(Work instructions)
Only one span of the listing below should come back. It runs from the line with "let u := s.dropAll.closeAll.forgetMap" through the line with "exec .expelledReceived s", and each of its lines must be reproduced exactly.
· · · · · · ·
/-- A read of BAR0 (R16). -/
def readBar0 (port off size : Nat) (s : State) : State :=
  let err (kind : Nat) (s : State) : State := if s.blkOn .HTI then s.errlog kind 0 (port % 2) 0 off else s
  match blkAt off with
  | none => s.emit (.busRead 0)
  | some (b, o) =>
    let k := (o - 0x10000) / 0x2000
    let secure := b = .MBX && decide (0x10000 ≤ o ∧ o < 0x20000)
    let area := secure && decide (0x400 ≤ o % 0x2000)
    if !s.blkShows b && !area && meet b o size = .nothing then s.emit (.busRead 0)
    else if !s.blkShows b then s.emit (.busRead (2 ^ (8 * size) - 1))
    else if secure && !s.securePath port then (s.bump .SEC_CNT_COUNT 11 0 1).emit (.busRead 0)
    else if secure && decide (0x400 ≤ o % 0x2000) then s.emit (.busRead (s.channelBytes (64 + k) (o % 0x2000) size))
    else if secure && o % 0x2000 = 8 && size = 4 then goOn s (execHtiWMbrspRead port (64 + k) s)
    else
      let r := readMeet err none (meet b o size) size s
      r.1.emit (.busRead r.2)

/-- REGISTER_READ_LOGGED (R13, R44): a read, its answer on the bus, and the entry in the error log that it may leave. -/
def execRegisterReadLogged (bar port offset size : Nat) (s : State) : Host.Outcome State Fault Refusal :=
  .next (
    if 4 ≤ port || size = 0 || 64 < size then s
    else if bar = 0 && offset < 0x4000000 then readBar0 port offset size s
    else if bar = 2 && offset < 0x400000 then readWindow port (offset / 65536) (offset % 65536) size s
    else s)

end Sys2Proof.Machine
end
· · · · · · ·
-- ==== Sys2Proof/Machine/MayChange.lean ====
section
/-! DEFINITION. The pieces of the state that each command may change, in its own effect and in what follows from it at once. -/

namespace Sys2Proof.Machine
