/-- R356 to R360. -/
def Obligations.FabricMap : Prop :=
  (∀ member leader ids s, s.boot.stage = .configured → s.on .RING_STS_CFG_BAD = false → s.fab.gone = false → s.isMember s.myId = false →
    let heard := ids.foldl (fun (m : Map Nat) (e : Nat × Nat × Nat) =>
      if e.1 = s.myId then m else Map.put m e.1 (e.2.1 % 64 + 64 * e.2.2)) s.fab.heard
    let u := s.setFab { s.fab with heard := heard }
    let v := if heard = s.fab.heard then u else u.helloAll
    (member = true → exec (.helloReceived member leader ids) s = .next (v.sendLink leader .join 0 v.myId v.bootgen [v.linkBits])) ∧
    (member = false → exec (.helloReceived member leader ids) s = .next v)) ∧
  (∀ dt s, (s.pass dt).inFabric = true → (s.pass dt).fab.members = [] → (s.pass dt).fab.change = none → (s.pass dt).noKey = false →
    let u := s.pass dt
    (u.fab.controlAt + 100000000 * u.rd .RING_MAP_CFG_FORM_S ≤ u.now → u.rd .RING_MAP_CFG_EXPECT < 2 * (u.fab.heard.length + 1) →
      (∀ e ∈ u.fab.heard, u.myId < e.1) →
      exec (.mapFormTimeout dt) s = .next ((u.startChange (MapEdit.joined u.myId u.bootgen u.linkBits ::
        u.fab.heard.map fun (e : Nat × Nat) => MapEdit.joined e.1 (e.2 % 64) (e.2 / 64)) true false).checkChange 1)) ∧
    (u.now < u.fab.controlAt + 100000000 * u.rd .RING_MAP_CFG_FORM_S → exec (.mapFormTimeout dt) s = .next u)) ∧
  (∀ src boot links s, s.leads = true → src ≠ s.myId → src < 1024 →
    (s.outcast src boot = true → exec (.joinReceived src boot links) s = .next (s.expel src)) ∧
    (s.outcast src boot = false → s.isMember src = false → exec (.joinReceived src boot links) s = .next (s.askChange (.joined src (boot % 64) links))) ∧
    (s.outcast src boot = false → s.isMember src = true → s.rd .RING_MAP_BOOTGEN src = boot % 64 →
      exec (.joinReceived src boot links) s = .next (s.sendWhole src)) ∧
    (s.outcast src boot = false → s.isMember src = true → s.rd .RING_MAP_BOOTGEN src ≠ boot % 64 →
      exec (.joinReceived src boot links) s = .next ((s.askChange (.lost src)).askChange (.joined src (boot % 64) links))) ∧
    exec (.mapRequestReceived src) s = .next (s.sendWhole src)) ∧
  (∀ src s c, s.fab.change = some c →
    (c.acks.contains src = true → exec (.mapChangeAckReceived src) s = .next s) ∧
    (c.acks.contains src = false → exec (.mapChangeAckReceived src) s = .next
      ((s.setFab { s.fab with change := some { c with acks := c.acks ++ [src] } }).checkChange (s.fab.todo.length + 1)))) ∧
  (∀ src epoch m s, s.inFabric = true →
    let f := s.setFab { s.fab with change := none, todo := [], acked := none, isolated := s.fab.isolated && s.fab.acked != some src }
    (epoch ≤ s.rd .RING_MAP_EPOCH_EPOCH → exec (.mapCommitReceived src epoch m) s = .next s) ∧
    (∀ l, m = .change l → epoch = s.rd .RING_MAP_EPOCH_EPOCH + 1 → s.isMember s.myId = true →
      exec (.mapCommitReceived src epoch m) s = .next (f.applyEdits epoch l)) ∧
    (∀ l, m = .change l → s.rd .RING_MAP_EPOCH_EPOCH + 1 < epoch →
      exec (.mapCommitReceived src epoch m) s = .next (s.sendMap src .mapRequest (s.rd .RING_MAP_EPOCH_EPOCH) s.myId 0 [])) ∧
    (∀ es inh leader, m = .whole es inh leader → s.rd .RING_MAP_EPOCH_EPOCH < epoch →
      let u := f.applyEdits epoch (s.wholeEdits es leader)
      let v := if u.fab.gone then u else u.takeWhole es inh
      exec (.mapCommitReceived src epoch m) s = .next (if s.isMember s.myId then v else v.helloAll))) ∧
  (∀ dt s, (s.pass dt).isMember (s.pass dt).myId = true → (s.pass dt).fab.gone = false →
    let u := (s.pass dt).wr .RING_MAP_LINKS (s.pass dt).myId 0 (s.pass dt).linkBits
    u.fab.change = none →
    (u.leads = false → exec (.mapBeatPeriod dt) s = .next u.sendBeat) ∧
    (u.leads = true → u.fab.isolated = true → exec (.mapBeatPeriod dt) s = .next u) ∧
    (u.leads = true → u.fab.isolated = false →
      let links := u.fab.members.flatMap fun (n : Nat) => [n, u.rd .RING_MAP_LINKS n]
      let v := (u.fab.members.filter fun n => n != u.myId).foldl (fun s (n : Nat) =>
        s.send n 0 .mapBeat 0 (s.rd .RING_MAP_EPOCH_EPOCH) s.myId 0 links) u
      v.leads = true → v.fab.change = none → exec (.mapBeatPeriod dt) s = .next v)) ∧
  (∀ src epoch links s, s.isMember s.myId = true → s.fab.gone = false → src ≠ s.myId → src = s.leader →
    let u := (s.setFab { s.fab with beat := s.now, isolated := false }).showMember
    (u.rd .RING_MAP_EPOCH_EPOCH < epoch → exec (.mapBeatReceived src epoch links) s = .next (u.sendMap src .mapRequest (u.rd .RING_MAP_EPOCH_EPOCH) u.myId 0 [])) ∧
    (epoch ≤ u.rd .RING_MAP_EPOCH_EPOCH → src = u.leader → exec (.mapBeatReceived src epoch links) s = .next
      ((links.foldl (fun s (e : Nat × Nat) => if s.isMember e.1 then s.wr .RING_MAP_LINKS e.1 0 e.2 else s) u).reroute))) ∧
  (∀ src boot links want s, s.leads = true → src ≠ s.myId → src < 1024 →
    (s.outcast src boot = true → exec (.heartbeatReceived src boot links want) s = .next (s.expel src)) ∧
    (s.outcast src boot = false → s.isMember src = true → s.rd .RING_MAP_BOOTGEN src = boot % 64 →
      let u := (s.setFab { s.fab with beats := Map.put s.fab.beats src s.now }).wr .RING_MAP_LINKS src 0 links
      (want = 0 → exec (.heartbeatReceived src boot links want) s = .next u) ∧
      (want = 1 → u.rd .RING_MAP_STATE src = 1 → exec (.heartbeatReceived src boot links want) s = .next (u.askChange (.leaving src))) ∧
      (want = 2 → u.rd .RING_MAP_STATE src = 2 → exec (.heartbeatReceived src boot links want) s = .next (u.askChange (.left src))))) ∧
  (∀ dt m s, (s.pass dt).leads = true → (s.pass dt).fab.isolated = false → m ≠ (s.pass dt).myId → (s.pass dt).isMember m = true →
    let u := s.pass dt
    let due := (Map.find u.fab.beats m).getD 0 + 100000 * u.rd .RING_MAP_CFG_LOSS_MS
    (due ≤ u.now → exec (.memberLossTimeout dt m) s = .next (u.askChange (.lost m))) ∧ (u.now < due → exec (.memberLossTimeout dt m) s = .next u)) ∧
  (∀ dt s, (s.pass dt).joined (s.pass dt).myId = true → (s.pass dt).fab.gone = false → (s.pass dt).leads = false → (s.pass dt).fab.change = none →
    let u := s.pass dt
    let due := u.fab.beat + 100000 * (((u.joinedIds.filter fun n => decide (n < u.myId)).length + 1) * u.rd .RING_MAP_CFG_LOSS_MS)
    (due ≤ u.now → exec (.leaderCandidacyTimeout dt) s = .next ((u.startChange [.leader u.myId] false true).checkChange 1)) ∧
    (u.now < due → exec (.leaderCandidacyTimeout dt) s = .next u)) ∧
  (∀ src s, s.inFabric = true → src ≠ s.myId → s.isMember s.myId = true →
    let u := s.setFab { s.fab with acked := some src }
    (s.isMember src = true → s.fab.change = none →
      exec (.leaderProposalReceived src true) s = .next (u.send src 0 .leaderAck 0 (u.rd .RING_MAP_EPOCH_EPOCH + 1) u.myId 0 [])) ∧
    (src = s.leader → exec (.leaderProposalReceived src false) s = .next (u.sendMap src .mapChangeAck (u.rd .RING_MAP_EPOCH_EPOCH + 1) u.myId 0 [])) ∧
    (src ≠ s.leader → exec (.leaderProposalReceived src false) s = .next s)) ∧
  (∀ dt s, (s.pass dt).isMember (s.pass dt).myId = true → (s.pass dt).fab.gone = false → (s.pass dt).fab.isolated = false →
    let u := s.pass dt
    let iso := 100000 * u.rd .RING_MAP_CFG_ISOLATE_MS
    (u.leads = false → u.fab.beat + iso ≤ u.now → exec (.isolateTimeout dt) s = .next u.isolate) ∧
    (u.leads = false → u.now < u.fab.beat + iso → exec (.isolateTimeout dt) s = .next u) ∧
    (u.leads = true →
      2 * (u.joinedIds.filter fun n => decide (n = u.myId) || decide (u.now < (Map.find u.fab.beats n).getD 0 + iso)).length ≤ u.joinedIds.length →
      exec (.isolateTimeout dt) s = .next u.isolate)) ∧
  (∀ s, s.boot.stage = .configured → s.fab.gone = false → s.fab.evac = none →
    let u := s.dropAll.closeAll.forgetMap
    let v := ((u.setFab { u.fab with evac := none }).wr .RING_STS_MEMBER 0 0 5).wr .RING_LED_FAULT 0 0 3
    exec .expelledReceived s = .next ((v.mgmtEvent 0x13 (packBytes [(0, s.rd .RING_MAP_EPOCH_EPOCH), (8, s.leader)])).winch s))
· · · · · · ·
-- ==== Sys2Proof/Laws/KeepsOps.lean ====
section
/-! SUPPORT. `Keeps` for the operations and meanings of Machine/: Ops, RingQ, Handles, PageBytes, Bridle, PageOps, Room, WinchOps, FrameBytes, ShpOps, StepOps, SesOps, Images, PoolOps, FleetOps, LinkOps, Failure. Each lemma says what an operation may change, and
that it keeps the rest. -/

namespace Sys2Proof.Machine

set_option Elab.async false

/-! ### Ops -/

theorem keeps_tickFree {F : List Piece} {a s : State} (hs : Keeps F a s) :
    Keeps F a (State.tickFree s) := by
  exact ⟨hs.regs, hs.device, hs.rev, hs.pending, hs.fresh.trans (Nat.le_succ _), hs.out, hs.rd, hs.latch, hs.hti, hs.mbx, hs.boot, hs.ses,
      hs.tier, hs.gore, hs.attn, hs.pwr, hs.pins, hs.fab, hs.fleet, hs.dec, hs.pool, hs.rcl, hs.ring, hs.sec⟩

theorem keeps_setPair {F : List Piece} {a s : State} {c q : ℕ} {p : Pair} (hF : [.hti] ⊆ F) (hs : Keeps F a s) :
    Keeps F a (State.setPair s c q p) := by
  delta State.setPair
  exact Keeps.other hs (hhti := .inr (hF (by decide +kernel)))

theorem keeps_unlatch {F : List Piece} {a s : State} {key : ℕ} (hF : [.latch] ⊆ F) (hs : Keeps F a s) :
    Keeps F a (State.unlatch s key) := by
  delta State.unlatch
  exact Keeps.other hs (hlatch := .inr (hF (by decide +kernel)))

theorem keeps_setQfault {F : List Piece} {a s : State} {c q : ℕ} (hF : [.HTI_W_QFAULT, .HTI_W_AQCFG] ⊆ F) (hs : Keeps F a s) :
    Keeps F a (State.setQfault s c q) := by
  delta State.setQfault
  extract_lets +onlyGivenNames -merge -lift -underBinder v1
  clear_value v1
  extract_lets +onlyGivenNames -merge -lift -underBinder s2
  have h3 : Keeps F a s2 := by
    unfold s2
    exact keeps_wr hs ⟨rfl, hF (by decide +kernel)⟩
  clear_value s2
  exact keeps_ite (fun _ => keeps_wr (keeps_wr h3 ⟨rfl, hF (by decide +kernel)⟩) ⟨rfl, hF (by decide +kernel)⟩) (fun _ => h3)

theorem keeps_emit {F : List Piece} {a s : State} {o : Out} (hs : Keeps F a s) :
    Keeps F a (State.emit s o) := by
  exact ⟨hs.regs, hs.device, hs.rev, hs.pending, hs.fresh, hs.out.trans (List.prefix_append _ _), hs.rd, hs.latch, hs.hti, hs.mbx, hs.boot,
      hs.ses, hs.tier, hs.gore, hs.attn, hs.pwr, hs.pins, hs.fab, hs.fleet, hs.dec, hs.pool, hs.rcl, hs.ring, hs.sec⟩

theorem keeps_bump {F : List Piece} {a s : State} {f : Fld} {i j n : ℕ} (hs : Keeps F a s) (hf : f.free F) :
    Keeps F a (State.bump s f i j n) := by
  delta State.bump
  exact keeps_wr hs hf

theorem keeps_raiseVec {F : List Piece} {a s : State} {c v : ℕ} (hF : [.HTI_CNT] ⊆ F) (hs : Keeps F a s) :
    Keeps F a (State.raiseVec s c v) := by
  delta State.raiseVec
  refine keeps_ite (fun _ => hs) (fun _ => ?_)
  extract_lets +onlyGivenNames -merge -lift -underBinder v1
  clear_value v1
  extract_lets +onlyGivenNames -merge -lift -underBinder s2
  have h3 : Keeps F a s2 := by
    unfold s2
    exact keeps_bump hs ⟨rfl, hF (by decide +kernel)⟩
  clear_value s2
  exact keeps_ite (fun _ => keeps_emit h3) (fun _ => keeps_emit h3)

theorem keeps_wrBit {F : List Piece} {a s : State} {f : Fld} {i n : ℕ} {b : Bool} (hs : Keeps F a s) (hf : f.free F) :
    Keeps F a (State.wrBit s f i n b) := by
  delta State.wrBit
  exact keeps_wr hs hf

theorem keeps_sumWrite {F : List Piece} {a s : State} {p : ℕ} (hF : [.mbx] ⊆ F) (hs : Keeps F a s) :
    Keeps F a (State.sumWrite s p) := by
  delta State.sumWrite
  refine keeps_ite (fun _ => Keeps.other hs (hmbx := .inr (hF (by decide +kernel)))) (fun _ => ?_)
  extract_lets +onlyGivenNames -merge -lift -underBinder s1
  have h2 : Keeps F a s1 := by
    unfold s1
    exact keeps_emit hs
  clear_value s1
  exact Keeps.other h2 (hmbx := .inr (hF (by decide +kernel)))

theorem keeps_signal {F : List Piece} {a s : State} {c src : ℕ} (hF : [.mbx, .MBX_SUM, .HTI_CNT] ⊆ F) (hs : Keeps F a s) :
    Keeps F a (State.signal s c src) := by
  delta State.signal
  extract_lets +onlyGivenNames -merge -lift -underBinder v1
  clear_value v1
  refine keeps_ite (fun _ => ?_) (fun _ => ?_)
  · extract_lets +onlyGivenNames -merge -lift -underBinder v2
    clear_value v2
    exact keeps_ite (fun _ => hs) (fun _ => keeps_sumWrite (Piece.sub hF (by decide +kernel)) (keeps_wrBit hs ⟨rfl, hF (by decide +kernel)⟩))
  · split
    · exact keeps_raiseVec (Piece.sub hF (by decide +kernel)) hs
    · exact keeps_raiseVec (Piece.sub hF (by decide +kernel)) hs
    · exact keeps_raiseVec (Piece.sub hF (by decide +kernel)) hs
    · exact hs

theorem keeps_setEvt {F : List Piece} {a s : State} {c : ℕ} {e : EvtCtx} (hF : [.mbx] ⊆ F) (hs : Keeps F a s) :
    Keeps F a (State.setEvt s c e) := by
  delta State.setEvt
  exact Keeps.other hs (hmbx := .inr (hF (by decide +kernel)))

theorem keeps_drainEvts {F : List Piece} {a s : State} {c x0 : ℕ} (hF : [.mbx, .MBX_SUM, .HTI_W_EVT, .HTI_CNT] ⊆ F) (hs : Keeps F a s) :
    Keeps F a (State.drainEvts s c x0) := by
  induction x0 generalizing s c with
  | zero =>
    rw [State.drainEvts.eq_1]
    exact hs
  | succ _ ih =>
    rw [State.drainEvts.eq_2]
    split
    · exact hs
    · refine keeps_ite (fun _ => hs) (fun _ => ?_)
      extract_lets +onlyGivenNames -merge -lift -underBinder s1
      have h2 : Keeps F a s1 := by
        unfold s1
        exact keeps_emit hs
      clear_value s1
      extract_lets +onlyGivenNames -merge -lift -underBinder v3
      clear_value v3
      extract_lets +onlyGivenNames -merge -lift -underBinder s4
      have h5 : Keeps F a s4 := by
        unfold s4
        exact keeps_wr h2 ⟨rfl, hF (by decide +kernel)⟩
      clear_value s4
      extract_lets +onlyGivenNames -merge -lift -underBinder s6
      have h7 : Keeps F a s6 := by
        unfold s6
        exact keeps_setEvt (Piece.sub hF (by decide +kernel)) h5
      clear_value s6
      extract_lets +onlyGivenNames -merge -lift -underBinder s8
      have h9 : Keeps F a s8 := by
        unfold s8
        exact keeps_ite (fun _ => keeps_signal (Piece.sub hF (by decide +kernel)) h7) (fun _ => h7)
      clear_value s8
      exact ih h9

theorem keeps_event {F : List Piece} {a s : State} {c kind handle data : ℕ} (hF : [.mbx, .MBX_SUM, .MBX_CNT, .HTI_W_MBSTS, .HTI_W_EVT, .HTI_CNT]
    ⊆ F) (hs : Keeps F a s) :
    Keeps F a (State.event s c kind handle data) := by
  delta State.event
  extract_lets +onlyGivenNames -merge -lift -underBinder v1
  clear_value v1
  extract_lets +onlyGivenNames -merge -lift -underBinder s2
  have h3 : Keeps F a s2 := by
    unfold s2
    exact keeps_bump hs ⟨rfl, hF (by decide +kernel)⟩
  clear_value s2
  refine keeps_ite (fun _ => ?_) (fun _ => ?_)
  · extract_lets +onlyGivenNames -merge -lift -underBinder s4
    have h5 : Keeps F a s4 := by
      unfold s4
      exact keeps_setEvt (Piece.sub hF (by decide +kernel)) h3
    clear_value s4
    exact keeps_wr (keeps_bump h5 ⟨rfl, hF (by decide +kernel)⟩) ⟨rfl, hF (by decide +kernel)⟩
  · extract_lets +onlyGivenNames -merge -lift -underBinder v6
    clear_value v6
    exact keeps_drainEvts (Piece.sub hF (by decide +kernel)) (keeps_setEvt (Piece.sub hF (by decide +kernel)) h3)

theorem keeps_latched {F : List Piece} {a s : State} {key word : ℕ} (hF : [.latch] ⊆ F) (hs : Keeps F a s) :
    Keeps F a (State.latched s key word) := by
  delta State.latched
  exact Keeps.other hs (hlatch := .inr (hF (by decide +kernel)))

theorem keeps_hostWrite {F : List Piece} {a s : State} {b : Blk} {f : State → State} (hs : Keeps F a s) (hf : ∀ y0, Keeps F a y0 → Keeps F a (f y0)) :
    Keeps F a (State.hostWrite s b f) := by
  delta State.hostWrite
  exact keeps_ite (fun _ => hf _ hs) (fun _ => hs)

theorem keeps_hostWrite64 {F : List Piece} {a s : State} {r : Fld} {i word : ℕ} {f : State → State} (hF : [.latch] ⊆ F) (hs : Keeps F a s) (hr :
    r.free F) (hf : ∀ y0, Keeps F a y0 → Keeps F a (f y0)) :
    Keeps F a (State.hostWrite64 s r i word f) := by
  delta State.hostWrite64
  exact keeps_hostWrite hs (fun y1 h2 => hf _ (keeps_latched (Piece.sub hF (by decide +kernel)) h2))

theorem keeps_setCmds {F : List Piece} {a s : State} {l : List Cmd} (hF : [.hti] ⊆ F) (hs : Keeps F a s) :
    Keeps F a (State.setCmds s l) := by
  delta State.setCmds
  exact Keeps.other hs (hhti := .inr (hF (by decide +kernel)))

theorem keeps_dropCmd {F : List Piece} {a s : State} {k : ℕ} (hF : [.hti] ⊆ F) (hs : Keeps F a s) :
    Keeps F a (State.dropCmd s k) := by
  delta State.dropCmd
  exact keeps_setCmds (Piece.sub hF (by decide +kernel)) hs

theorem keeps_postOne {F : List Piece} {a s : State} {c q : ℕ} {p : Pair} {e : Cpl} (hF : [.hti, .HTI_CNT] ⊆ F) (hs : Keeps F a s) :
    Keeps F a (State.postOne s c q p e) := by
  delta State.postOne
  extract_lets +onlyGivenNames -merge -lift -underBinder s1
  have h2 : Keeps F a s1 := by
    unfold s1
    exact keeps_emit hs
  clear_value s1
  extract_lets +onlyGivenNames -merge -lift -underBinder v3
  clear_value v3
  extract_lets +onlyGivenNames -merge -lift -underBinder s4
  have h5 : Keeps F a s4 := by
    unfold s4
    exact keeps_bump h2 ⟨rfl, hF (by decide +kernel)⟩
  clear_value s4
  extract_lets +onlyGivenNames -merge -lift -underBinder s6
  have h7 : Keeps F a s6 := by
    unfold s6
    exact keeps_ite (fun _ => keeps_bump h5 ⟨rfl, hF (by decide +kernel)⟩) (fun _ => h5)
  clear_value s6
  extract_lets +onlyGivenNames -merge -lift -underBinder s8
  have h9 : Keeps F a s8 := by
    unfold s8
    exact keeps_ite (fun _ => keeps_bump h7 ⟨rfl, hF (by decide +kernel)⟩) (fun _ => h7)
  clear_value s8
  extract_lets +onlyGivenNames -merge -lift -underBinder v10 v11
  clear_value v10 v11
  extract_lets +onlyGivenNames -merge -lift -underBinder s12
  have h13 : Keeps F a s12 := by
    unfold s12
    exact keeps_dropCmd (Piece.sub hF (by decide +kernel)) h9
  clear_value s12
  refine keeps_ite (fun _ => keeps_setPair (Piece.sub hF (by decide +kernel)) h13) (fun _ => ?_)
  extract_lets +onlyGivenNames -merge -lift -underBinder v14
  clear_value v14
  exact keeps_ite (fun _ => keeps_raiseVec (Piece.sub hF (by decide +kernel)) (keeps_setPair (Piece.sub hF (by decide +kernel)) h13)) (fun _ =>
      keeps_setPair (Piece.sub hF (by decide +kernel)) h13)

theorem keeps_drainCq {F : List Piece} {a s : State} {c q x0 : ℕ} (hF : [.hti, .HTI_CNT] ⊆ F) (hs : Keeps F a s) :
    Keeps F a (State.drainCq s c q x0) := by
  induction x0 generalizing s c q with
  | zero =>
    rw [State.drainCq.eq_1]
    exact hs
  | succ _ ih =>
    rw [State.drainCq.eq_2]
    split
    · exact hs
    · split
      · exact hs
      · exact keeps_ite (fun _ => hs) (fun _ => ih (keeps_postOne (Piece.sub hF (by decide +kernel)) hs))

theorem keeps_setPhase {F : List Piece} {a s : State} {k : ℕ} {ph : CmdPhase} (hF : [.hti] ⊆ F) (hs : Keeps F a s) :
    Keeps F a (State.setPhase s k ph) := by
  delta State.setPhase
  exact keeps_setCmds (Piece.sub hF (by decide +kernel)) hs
· · · · · · ·
(Written reply)
    let u := s.dropAll.closeAll.forgetMap
    let v := ((u.setFab { u.fab with evac := none }).wr .RING_STS_MEMBER 0 0 5).wr .RING_LED_FAULT 0 0 3
    exec .expelledReceived s = .next ((v.mgmtEvent 0x13 (packBytes [(0, s.rd .RING_MAP_EPOCH_EPOCH), (8, s.leader)])).winch s))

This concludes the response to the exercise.